[Data entries]
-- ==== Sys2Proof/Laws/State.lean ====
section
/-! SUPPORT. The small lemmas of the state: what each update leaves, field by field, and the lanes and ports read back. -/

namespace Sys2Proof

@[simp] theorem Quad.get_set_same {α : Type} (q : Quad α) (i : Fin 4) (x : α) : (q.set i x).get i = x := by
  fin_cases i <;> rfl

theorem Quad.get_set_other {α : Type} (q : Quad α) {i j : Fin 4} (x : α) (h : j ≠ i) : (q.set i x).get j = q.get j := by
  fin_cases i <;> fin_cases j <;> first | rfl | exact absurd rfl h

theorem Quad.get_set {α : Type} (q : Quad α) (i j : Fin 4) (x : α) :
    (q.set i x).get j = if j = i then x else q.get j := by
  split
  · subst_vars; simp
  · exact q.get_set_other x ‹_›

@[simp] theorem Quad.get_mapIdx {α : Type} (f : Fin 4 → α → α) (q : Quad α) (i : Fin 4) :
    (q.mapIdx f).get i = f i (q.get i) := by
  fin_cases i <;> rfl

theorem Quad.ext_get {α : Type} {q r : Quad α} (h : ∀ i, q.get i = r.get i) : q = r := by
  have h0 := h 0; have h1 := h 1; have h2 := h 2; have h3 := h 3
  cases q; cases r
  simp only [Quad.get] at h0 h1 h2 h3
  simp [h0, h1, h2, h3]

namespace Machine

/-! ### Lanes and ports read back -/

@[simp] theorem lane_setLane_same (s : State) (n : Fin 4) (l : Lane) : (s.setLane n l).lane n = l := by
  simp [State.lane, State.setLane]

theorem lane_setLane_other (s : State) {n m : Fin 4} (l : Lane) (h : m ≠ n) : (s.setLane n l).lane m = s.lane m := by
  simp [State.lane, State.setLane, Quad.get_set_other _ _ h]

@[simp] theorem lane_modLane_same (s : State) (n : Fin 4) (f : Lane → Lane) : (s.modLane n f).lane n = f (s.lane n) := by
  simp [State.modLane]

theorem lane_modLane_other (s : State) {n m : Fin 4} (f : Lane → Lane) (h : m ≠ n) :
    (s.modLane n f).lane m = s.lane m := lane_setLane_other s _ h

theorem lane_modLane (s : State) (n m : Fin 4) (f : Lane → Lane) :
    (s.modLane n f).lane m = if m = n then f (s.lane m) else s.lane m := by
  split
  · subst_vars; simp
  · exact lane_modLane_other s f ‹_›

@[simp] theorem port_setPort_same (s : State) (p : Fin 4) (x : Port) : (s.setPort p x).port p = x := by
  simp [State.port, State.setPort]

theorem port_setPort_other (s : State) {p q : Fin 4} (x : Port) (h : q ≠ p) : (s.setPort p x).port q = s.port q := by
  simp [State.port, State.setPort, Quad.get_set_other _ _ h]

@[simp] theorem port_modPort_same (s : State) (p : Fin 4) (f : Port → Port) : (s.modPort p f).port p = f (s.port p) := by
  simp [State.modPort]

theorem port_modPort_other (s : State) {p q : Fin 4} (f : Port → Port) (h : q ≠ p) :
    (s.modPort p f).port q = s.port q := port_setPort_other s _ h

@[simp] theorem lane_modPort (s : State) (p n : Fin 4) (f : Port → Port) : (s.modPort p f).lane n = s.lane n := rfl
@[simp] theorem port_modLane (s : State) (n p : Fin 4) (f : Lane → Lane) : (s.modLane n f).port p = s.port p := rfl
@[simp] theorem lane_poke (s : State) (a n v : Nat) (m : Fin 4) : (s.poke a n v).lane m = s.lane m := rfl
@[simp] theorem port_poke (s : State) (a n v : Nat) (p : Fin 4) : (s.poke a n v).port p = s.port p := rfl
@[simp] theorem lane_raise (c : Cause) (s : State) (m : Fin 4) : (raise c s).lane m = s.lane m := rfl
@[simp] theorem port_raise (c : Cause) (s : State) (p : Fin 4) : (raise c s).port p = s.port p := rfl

Your objective: How many lines in the entries include "else"? Only the number is wanted.

Exercise response: 2